Ignore break line sometimes

Geovani de Souza

unread,

Feb 11, 2012, 9:56:17 AM2/11/12

to

Hi all!

I'm trying write an parser to my compiler, and I'm interessed to ignore the break line (\n) sometimes. E.g:

if true then [\n]
foo(); [\n]
end; [\n]

So, in the first line, the '\n' after 'then' isn't important, but in the second "foo();" could replace the need of the semicolon to conclude the statement, or still, in the 'end'.

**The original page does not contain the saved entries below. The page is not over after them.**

-- ==== Sys2Proof/Decode.lean ====
section
/-! DEFINITION. Decoding and encoding of S, L, X and N instructions (11 R235 to R251). A refusal carries the ILLOP subcode
of R210: the first row of the table of R250 that applies (R251). -/

namespace Sys2Proof

/-- TYPE codes of R239; E8M0 has none and takes a code no field of five bits reaches. -/
def Ty.code : Ty → Nat
  | .i64 => 0x00 | .i32 => 0x01 | .u64 => 0x02 | .f64 => 0x03 | .f32 => 0x04 | .f16 => 0x05 | .bf16 => 0x06
  | .int4 => 0x08 | .int8 => 0x09 | .uint8 => 0x0A | .int16 => 0x0B | .uint16 => 0x0C | .uint32 => 0x0D
  | .e4m3 => 0x0E | .e5m2 => 0x0F | .e3m2 => 0x10 | .e2m3 => 0x11 | .e2m1 => 0x12
  | .mx8e4 => 0x13 | .mx8e5 => 0x14 | .mx6e3 => 0x15 | .mx6e2 => 0x16 | .mx4 => 0x17
  | .dx8 => 0x18 | .dx6 => 0x19 | .dx4 => 0x1A
  | .e8m0 => 0x20

/-- The element format of a TYPE code (R239). -/
def tyOf? : Nat → Option Ty
  | 0x00 => some .i64 | 0x01 => some .i32 | 0x02 => some .u64 | 0x03 => some .f64 | 0x04 => some .f32
  | 0x05 => some .f16 | 0x06 => some .bf16
  | 0x08 => some .int4 | 0x09 => some .int8 | 0x0A => some .uint8 | 0x0B => some .int16 | 0x0C => some .uint16
  | 0x0D => some .uint32 | 0x0E => some .e4m3 | 0x0F => some .e5m2 | 0x10 => some .e3m2 | 0x11 => some .e2m3
  | 0x12 => some .e2m1 | 0x13 => some .mx8e4 | 0x14 => some .mx8e5 | 0x15 => some .mx6e3 | 0x16 => some .mx6e2
  | 0x17 => some .mx4 | 0x18 => some .dx8 | 0x19 => some .dx6 | 0x1A => some .dx4
  | _ => none

/-- The format of a code that `ckTy` has accepted. -/
def tyOf (n : Nat) : Ty := (tyOf? n).getD .i64

/-- Rounding codes (R239). -/
def Rnd.code : Rnd → Nat | .rne => 0 | .rtz => 1 | .rup => 2 | .rdn => 3 | .dyn => 4
/-- The rounding of a code below 5. -/
def rndOf : Nat → Rnd | 0 => .rne | 1 => .rtz | 2 => .rup | 3 => .rdn | _ => .dyn
/-- Order codes (R239). -/
def Ord.code : Ord → Nat | .rlx => 0 | .acq => 1 | .rel => 2 | .ar => 3 | .sc => 4
/-- The order of a code below 5. -/
def ordOf : Nat → Ord | 0 => .rlx | 1 => .acq | 2 => .rel | 3 => .ar | _ => .sc
/-- Scope codes (R239). -/
def Scope.code : Scope → Nat | .core => 0 | .st => 1 | .quad => 2 | .die => 3 | .pkg => 4 | .pod => 5
/-- The scope of a code below 6. -/
def scopeOf : Nat → Scope | 0 => .core | 1 => .st | 2 => .quad | 3 => .die | 4 => .pkg | _ => .pod
/-- Condition codes (R239). -/
def Cond.code : Cond → Nat
  | .eq => 0 | .ne => 1 | .lt => 2 | .le => 3 | .gt => 4 | .ge => 5 | .ltu => 6 | .leu => 7 | .gtu => 8 | .geu => 9
  | .ord => 10 | .uno => 11
/-- The condition of a code below 12. -/
def condOf : Nat → Cond
  | 0 => .eq | 1 => .ne | 2 => .lt | 3 => .le | 4 => .gt | 5 => .ge | 6 => .ltu | 7 => .leu | 8 => .gtu | 9 => .geu
  | 10 => .ord | _ => .uno
/-- ATOM and RED operation codes (R299). -/
def RmwOp.code : RmwOp → Nat | .swap => 0 | .add => 1 | .and => 2 | .or => 3 | .xor => 4 | .min => 5 | .max => 6
/-- The operation of a code; the reserved code 7 is refused by a check of its own, whatever its type (R299). -/
def rmwOf : Nat → RmwOp
  | 0 => .swap | 1 => .add | 2 => .and | 3 => .or | 4 => .xor | 5 => .min | 6 => .max | _ => .swap

/-- The code is assigned and the operation lists it (R239). -/
def ckTy (f : Ty → Bool) (n : Nat) : Bool := match tyOf? n with | some t => f t | none => false
/-- The rounding code is assigned and listed. -/
def ckRnd (f : Rnd → Bool) (n : Nat) : Bool := decide (n < 5) && f (rndOf n)
/-- The order code is assigned and listed. -/
def ckOrd (f : Ord → Bool) (n : Nat) : Bool := decide (n < 5) && f (ordOf n)
/-- The condition code is assigned and listed. -/
def ckCond (f : Cond → Bool) (n : Nat) : Bool := decide (n < 12) && f (condOf n)

/-- The bits `lo + n - 1` to `lo` of a word held as a number. -/
def bitsAt (w lo n : Nat) : Nat := w / 2 ^ lo % 2 ^ n

/-- A field of width 2·h read as two's complement. -/
def sgn (v h : Nat) : Int := if v < h then (v : Int) else (v : Int) - 2 * (h : Int)

/-- The field of modulus `m` that holds an integer in two's complement. -/
def uns (i : Int) (m : Nat) : Nat := (i % (m : Int)).toNat

/-- Whether a check of the row with subcode `sub` fails. -/
def anyFails (cs : List (Nat × Bool)) (sub : Nat) : Bool := cs.any fun c => c.1 == sub && !c.2

/-- The subcode of the first row of R250 among reserved bits (2), register file (3), modifier (8) and operand value (9)
that fails, in that order (R251); the instruction when none does. -/
def accept (cs : List (Nat × Bool)) (i : Instr) : Except Nat Instr :=
  if anyFails cs 2 then .error 2
  else if anyFails cs 3 then .error 3
  else if anyFails cs 8 then .error 8
  else if anyFails cs 9 then .error 9
  else .ok i


/-- The S opcode map (R247): fields d, a, b of R237. -/
def decodeS (op : Nat) (g : Guard) (d a b : Nat) : Except Nat Instr :=
  match op with
  | 0x00 => accept [] (.add g d a b)
  | 0x01 => accept [] (.sub g d a b)
  | 0x02 => accept [] (.addi g d a (sgn b 32))
  | 0x03 => accept [] (.and g d a b)
  | 0x04 => accept [] (.or g d a b)
  | 0x05 => accept [] (.xor g d a b)
  | 0x06 => accept [] (.shli g d a b)
  | 0x07 => accept [] (.shri g d a b)
  | 0x08 => accept [] (.srai g d a b)
  | 0x09 => accept [] (.min g d a b)
  | 0x0a => accept [] (.max g d a b)
  | 0x0b => accept [] (.sel g d a b)
  | 0x0c => accept [(2, decide (b = 0))] (.mov g d a)
  | 0x0d => accept [(2, decide (d = 0)), (3, decide (a < 8)), (2, decide (b = 0))] (.br g a)
  | 0x0e => accept [(2, decide (d = 0)), (3, decide (a < 8)), (2, decide (b = 0))] (.call g a)
  | 0x0f => accept [(2, decide (d = 0)), (2, decide (a = 0)), (2, decide (b = 0))] (.knext g)
  | 0x10 => accept [(2, decide (d = 0)), (2, decide (a = 0)), (2, decide (b = 0))] (.tdone g)
  | 0x11 => accept [(2, decide (d = 0)), (2, decide (a = 0)), (2, decide (b = 0))] (.nop g)
  | 0x40 => accept [] (.ld g d a b)
  | 0x41 => accept [] (.st g d a b)
  | 0x42 => accept [] (.lda g d a b)
  | 0x43 => accept [(3, decide (d < 4)), (2, decide (a = 0))] (.waitc g d b)
  | 0x44 => accept [] (.vld g d a b)
  | 0x45 => accept [] (.vst g d a b)
  | 0x46 => accept [(9, decide (a < 17)), (2, decide (b = 0))] (.barv g d a)
  | 0x47 => accept [(2, decide (d = 0)), (9, decide (a < 17))] (.bwait g a b)
  | 0x48 => accept [(3, decide (d < 16)), (2, decide (b = 0))] (.qpush g d a)
  | 0x49 => accept [(3, decide (a < 16)), (2, decide (b = 0))] (.qpop g d a)
  | 0x4a => accept [(2, decide (d = 0)), (9, decide (a < 5))] (.waitt g a b)
  | 0x60 => accept [(2, decide (b = 0))] (.vmov g d a)
  | 0x61 => accept [] (.vadd g d a b)
  | 0x62 => accept [] (.vsub g d a b)
  | 0x63 => accept [] (.vmul g d a b)
  | 0x64 => accept [] (.vfma g d a b)
  | _ => .error 1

Too ignore '\n' in the white lines.

How can I do this?

Hans-Peter Diettrich

unread,

Feb 11, 2012, 11:28:36 AM2/11/12

to

Geovani de Souza schrieb:

> I'm trying write an parser to my compiler, and I'm interessed to
> ignore the break line (\n) sometimes. E.g:
>
> if true then [\n] foo(); [\n] end; [\n]
>
> So, in the first line, the '\n' after 'then' isn't important, but in
> the second "foo();" could replace the need of the semicolon to
> conclude the statement, or still, in the 'end'.

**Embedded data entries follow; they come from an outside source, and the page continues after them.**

/-! ## Strand registers (R98) -/

/-- s[r]; s0 reads zero. -/
def Strand.reg (t : Strand) (r : Nat) : Word := if r = 0 then 0 else mapGet t.s r 0
/-- A write of s[r]; one of s0 is discarded. -/
def Strand.setReg (t : Strand) (r : Nat) (v : Word) : Strand := if r = 0 then t else { t with s := mapPut t.s r v }
/-- p[k]; p0 reads true. -/
def Strand.pred (t : Strand) (k : Nat) : Bool := if k = 0 then true else bvBit t.p k
/-- A write of p[k]; one of p0 is discarded. -/
def Strand.setPred (t : Strand) (k : Nat) (v : Bool) : Strand :=
  if k = 0 then t else { t with p := bvSetField t.p k 1 v.toNat }
/-- b[x]. -/
def Strand.target (t : Strand) (x : Nat) : Word := mapGet t.b x 0
/-- Outstanding loads on counter `lc` (R297). -/
def Strand.counter (t : Strand) (lc : Nat) : Nat := (t.loads.filter fun l => l.lc == lc).length
/-- FPST with bits set (R197). -/
def Strand.setFlags (t : Strand) (f : Nat) : Strand := { t with fpst := fpstSet t.fpst f }
/-- FPCTL.RM as a rounding (R196). -/
def Strand.rm (t : Strand) : Rnd := rndOf (bvField t.fpctl 0 2)
/-- FPCTL.FTZ. -/
def Strand.ftz (t : Strand) : Bool := bvBit t.fpctl 2

/-- s[r] of the executing strand. -/
def State.rS (s : State) (r : Nat) : Word := s.me.reg r
/-- Write s[r] of the executing strand. -/
def State.wS (s : State) (r : Nat) (v : Word) : State := s.setMe (s.me.setReg r v)
/-- p[k] of the executing strand. -/
def State.rP (s : State) (k : Nat) : Bool := s.me.pred k
/-- Write p[k] of the executing strand. -/
def State.wP (s : State) (k : Nat) (v : Bool) : State := s.setMe (s.me.setPred k v)
/-- Write b[x], which starts its window of six clocks (R276). -/
def State.wB (s : State) (x : Nat) (v : Word) : State :=
  s.setMe { s.me with b := mapPut s.me.b x v
                      window := mapPut s.me.window x (s.here.clk + Config.branchWindow) }
/-- Set FPST bits of the executing strand. -/
def State.setFlags (s : State) (f : Nat) : State := s.setMe (s.me.setFlags f)
/-- A result register pair: pT takes the value and pF its complement; pF is written last (R266). -/
def State.wPair (s : State) (pt pf : Nat) (v : Bool) : State := (s.wP pt v).wP pf (!v)
/-- A vector register of the core. -/
def Core.vec (q : Core) (v : Nat) : BitVec 16384 := mapGet q.v v 0
/-- A sidecar of the core. -/
def Core.sidecar (q : Core) (v : Nat) : BitVec 2048 := mapGet q.side v 0

/-! ## Poison of units other than HBM (R215) -/

/-- A unit is poisoned. -/
def State.isPoisoned (s : State) (u : ErrorUnit) : Bool := s.poison.contains u
/-- A write that covers the whole unit clears its poison. -/
def State.clearPoison (s : State) (u : ErrorUnit) : State := { s with poison := s.poison.filter fun x => x != u }
/-- A unit becomes poisoned. -/
def State.addPoison (s : State) (u : ErrorUnit) : State :=
  if s.poison.contains u then s else { s with poison := u :: s.poison }

/-! ## Exceptions (R206 to R210) -/

/-- An exception as it is raised: CODE, SUB, SRC, ENG, SLOT, TRAPARG, whether its kind is C, and whether a page
walk reports it (R206, R209). -/
structure Exc where
  code  : Nat
  sub   : Nat
  src   : Nat
  eng   : Nat
  slot  : Nat
  arg   : Word
  kindC : Bool
  walk  : Bool
  deriving DecidableEq, Repr

/-- Exception codes (R206). -/
def codeILLOP : Nat := 0x01
def codePRIV : Nat := 0x02
def codeHFAULT : Nat := 0x03
def codeBOUNDS : Nat := 0x04
def codePERM : Nat := 0x05
def codePAGE : Nat := 0x06
def codeALIGN : Nat := 0x07
def codeSEALED : Nat := 0x08
def codeCOMPRESSED : Nat := 0x09
def codeSYMGROUP : Nat := 0x0A
def codeRACE : Nat := 0x0B
def codePURITY : Nat := 0x0C
def codeBOXSMALL : Nat := 0x0D
def codeBRK : Nat := 0x0E
def codeTRAP : Nat := 0x0F
def codeMCHECK : Nat := 0x10
def codeGANGBROKEN : Nat := 0x11
def codeWATCHDOG : Nat := 0x12

/-- A fault of a strand instruction, kind F, that concerns no handle slot. -/
def Exc.of (code : Nat) (sub : Nat := 0) (arg : Word := 0) : Exc :=
  { code := code, sub := sub, src := 0, eng := 0xF, slot := 0xFF, arg := arg, kindC := false, walk := false }
/-- The same concerning a handle slot. -/
def Exc.atSlot (slot code : Nat) (sub : Nat := 0) (arg : Word := 0) : Exc :=
  { code := code, sub := sub, src := 0, eng := 0xF, slot := slot, arg := arg, kindC := false, walk := false }
/-- ILLOP with a subcode. -/
def Exc.illop (sub : Nat) : Exc := Exc.of codeILLOP sub

/-- The priority number of an exception (R206); the lowest is raised. -/
def Exc.priority (e : Exc) : Nat :=
  if e.walk then 11 else
  match e.code with
  | 0x01 => 2 | 0x02 => 3 | 0x0E => 4 | 0x0F => 4 | 0x03 => 5 | 0x05 => 7 | 0x09 => 8 | 0x08 => 9 | 0x04 => 10
  | 0x06 => 11 | 0x07 => 12 | 0x0A => 13 | 0x0B => 14 | 0x0D => 15
  | 0x0C => if e.src = 3 then 1 else 6
  | 0x10 => if e.src = 2 then 17 else 16
  | 0x11 => 18
  | _ => 19

/-- TRAPINFO at entry: the fields of the exception, with INH set (R208, R209). -/
def Exc.info (e : Exc) : Word :=
  BitVec.ofNat 64 (e.code % 256 + 256 * e.kindC.toNat + 512 + 1024 * (e.src % 4) + 4096 * (e.eng % 16) +
    65536 * (e.sub % 256) + 16777216 * (e.slot % 256))

/-- TRAPINFO.INH. -/
def Strand.inh (t : Strand) : Bool := bvBit t.trapinfo 9

/-- A strand that takes an exception in its handler (R208): `ret` is the address its kind gives. -/
def Strand.enterHandler (t : Strand) (e : Exc) (ret : Nat) : Strand :=
  { t with trappc := BitVec.ofNat 64 ret, trapinfo := e.info, traparg := e.arg, pc := t.trapvec.toNat, hold := none,
           heldTicks := 0, scStage := 0, waiting := none, answer := none }

/-- Whether the strand has a handler to take an exception (R208). -/
def Strand.hasHandler (t : Strand) : Bool := decide (t.trapvec ≠ 0) && !t.inh

/-- A core whose task has been aborted: its queued and stopped records are discarded and its streams emptied (R209). -/
def Core.discardRecords (q : Core) : Core :=
  { q with engines := q.engines.map fun p => (p.1, { p.2 with queue := [] }), streams := [], picks := none }

/-- Discard the records of several cores, from the die queues of the neighbour engines as well. -/
def State.stopCores (s : State) (cs : List Nat) : State :=
  let s := cs.foldl (fun s c => s.setCore c (s.core c).discardRecords) s
  { s with dies := s.dies.map fun p => (p.1, { p.2 with neQueue := p.2.neQueue.filter fun r => !(cs.contains r.1) })
           parks := s.parks.filter fun p => !(cs.contains p.2.core) }

/-- The abort of a task (R209): every strand and engine of it stops, its records are discarded, and it retires ABORTED with
this cause (row CORE_DONE).  A pending pre-emption gives way. -/
def State.abortTask (s : State) (id : Nat) (cause code : Nat) : State :=
  match s.task? id with
  | none => s
  | some t =>
    if t.aborted.isSome then s
    else
      let phase := match t.phase with | .stopping => .running | p => p
      (s.stopCores t.cores).setTask { t with aborted := some (cause, code), phase := phase }

/-- A task tainted by a PURITY fault (R93). -/
def State.taint (s : State) (c : Nat) : State :=
  match s.taskOf c with
  | some t => s.setTask { t with tainted := true }
  | none => s

/-- Taking an exception by strand `k` of core `c`, the one operation of R208 and R209: into its handler, or the abort of
the task.  `next` is the address of the next instruction in sequence. -/
def State.raiseAt (s : State) (c k : Nat) (e : Exc) (next : Nat) : State :=
  let t := (s.core c).strand k
  let s := if e.code = codePURITY then s.taint c else s
  if t.hasHandler then
    s.setCore c ((s.core c).setStrand k (t.enterHandler e (if e.kindC then next else t.pc)))
  else match (s.core c).task with
    | some id => s.abortTask id e.code 0
    | none => s

/-- The executing strand takes an exception of an instruction of `len` bytes. -/
def State.raise (s : State) (e : Exc) (len : Nat) : State := s.raiseAt s.cur.1 s.cur.2 e (s.me.pc + len)

/-- The return from a handler, beside its entry (R208, R280): the pc it goes to is TRAPPC, and INH is cleared. -/
def Strand.leaveHandler (t : Strand) : Strand :=
  { t with pc := t.trappc.toNat, trapinfo := bvSetField t.trapinfo 9 1 0 }

/-! ## One strand instruction -/

/-- What the body of a strand instruction does. -/
inductive Eff where
  /-- It completes: the pc goes to the next instruction in sequence. -/
  | done (s : State)
  /-- It completes, and the pc goes there. -/
  | jump (s : State) (pc : Nat)
  /-- It holds its strand (R101); the pc stays. -/
  | hold (s : State) (h : Hold)
  /-- It raises an exception; the state has what it did before, nothing for kind F. -/
  | trap (s : State) (e : Exc)
  deriving DecidableEq, Repr

/-- The registers an instruction names: scalars and vectors it reads, and those it writes (R297, R216). -/
structure Uses where
  rs : List Nat
  ws : List Nat
  rv : List Nat
  wv : List Nat
  deriving DecidableEq, Repr

/-- No register. -/
def Uses.none : Uses := ⟨[], [], [], []⟩
/-- Scalars only. -/
def Uses.scalar (rs ws : List Nat) : Uses := ⟨rs, ws, [], []⟩

/-- One of some scalars and vectors is the destination of one of some outstanding loads. -/
def loadsPending (loads : List OutLoad) (rs vs : List Nat) : Bool :=
  loads.any fun l =>
    match l.dst with
    | .nothing => false
    | .scalar d _ => decide (d ≠ 0) && rs.contains d
    | .vector d _ _ _ _ => vs.contains d
    | .peerScalar _ _ d _ _ _ => decide (d ≠ 0) && rs.contains d
    | .peerVector _ _ d _ _ _ _ => vs.contains d

/-- A register that the instruction reads or writes is the destination of an outstanding load of the strand (R297). -/
def Strand.loadPending (t : Strand) (u : Uses) : Bool := loadsPending t.loads (u.rs ++ u.ws) (u.rv ++ u.wv)

/-- The hold of such an instruction (R101). -/
def Uses.hold (u : Uses) : Hold := .load (u.rs ++ u.ws) (u.rv ++ u.wv)

/-- Width of an element by its TYPE code (R239, R315). -/
def shapeBits (code : Nat) : Nat :=
  match tyOf code with
  | .i64 => 64 | .u64 => 64 | .f64 => 64 | .i32 => 32 | .uint32 => 32 | .f32 => 32
  | .f16 => 16 | .bf16 => 16 | .int16 => 16 | .uint16 => 16
  | .e3m2 => 6 | .e2m3 => 6 | .mx6e3 => 6 | .mx6e2 => 6 | .dx6 => 6
  | .int4 => 4 | .e2m1 => 4 | .mx4 => 4 | .dx4 => 4
  | _ => 8

/-- Words of a vector register that the strand's shape covers (R315). -/
def State.shapeWords (s : State) : Nat :=
  let v := s.me.vshape
  (bvField v 5 9 * bvField v 16 13 * shapeBits (bvField v 0 5) + 63) / 64

/-- One of the first `n` words of a vector register of a core holds an uncorrectable error; a register bound to a ring is not
read itself (R116, R216). -/
def State.vregPoisoned (s : State) (c v n : Nat) : Bool :=
  (s.poison.any fun u => match u with | .vreg c' v' w => c == c' && v == v' && decide (w < n) | _ => false) &&
  !((s.core c).rings.any fun p => match p.2.bound with | some (u, _) => u == v | none => false)

/-- The first register read that holds an uncorrectable error, as its machine check (R210, R216, R257). -/
def State.registerCheck (s : State) (u : Uses) : Option Exc :=
  match u.rs.find? fun r => decide (r ≠ 0) && s.isPoisoned (.sreg s.cur.1 s.cur.2 r) with
  | some r => some (Exc.of codeMCHECK 5 (BitVec.ofNat 64 (2 ^ 63 + r)))
  | none =>
    match u.rv.find? fun v => s.vregPoisoned s.cur.1 v s.shapeWords with
    | some v => some (Exc.of codeMCHECK 3 (BitVec.ofNat 64 (2 ^ 63 + v)))
    | none => none

/-- Scalar registers written lose their poison (R215); writes of vector registers clear their own. -/
def State.registersWritten (s : State) (u : Uses) : State :=
  if s.poison.isEmpty then s else u.ws.foldl (fun s r => s.clearPoison (.sreg s.cur.1 s.cur.2 r)) s

/-- The pc moves on. -/
def State.setPc (s : State) (pc : Nat) : State := s.setMe { s.me with pc := pc }

/-- What an effect makes of the state, for an instruction of `len` bytes. -/
def finish (len : Nat) (u : Uses) (s : State) : Eff → State
  | .done t => (t.registersWritten u).setPc (s.me.pc + len)
  | .jump t pc => (t.registersWritten u).setPc pc
  | .hold t h => t.setMe { t.me with hold := some h }
  | .trap t e => t.raise e len

/-- A strand instruction of `len` bytes (R207, R235, R256): under a false guard only the pc moves; a register that an
outstanding load will write holds the strand, unless it has done its access and is in its last fence (R177); a fault of the body, and
a PAGE that parks the strand (R211), come before a machine check of a register read. -/
def runStrand (len : Nat) (g : Guard) (u : Uses) (s : State) (body : State → Eff) : Outcome :=
  if (s.rP g.g != g.n) = false then .next (s.setPc (s.me.pc + len))
  else if s.me.loadPending u && decide (s.me.scStage < 3) then .next (s.setMe { s.me with hold := some u.hold })
  else
    let e := body s
    match s.registerCheck u with
    | none => .next (finish len u s e)
    | some m =>
      match e with
      | .trap t x => if x.priority ≤ 16 then .next (t.raise x len) else .next (s.raise m len)
      | .hold _ (.parked _) => .next (finish len u s e)
      | _ => .next (s.raise m len)

/-! ## Event rings of the host functions (R32 to R36) -/

/-- The 32 bytes of an entry on a pass with this PHASE. -/
def Event.bytes (e : Event) (phase : Nat) : List Byte :=
  leBytes 2 (e.cls * 4096 + e.index % 4096) ++ leBytes 2 e.typ ++ leBytes 4 e.seq.toNat ++ leBytes 8 e.task.toNat ++
  leBytes 15 e.payload.toNat ++ leBytes 1 phase

/-- Key of a host memory byte: the function whose IOVA it is. -/
def hostKey (f iova : Nat) : Nat := f * 2 ^ 64 + iova

/-- Posted write of the part to host memory (R184). -/
def State.hostWrite (s : State) (f iova : Nat) (bs : List Byte) : State :=
  { s with hostMem := putBytes s.hostMem (hostKey f iova) bs }
/-- Read of host memory. -/
def State.hostRead (s : State) (f iova n : Nat) : List Byte := bytesAt s.hostMem (hostKey f iova) n

/-- Entries of a function's ring: SIZE below 6 is used as 6 and above 16 as 16 (R34). -/
def Fn.entries (x : Fn) : Nat := 2 ^ Nat.min (Nat.max x.size 6) 16
/-- The ring is full (R33). -/
def Fn.ringFull (x : Fn) : Bool :=
  decide (x.entries - 1 ≤ (x.tail + (x.entries - x.head.toNat % x.entries)) % x.entries)

/-- Write one entry into the ring of a function, with its interrupt (R33, R34). -/
def State.writeEntry (s : State) (f : Nat) (e : Event) : State :=
  let x := s.fn f
  let phase := 1 - x.tail / x.entries % 2
  let s := s.hostWrite f (x.evqBase.toNat + 32 * (x.tail % x.entries)) (e.bytes phase)
  s.setFn f { x with tail := x.tail + 1, raised := if x.armed then x.raised + 1 else x.raised, armed := false }

/-- Write waiting events while the ring is enabled and not full; `n` bounds them. -/
def State.drainEvents (s : State) (f : Nat) : Nat → State
  | 0 => s
  | n + 1 =>
    let x := s.fn f
    match x.backlog with
    | [] => s
    | e :: rest =>
      if x.en && !x.ringFull then ((s.setFn f { x with backlog := rest }).writeEntry f e).drainEvents f n else s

That's why many (compiled) languages ignore line ends and other
whitespace, and require explicit statement termination, e.g. by a
semicolon. Interpreters instead often prefer the "one statement per
line" approach, with the option to concatenate statements by e.g. a colon.

IMO you should make a decision about the meaning of whitespace in
general, and of line endings in detail, in your language.

Please give an example that would compile differently when linefeeds are
removed, and then answer yourself the question whether this really
will make sense.

DoDi

George Neuner

unread,

Feb 11, 2012, 12:59:57 PM2/11/12

to

IMO making the newlines significant is a really bad idea ... but
leaving that aside I believe the most effective way would be to have
your lexer return a special "end-of-line" code for either semicolon or
newline and make the end-of-line code optional where it need not be.

You don't say whether your parser is handwritten or tool generated (or
which tools) ... so I can't really give an example.

George

Karsten Nyblad

unread,

Feb 12, 2012, 3:21:48 AM2/12/12

to

> I'm trying write an parser to my compiler, and I'm interessed to
ignore the break line (\n) sometimes. E.g:
>
> if true then [\n]
> foo(); [\n]
> end; [\n]

One option is to write a recursive descendent parser, and have two ways
of calling the lexer: One that return line ends and one that does not.

An other option is to base your parsing on a parser generator like
bison, and modify the code that drives the automaton. That code is
modified such that when the lexer returns a line feed token, you copy
the stack of states, and on the copy you simulate the actions that the
parser would have taken. When the simulation stacks the line feed, you
throw away the copy and resume parsing on the real stack with the line
feed in the window. When the simulation encounters an error, you throw
away the simulation AND the line feed and call the lexer again.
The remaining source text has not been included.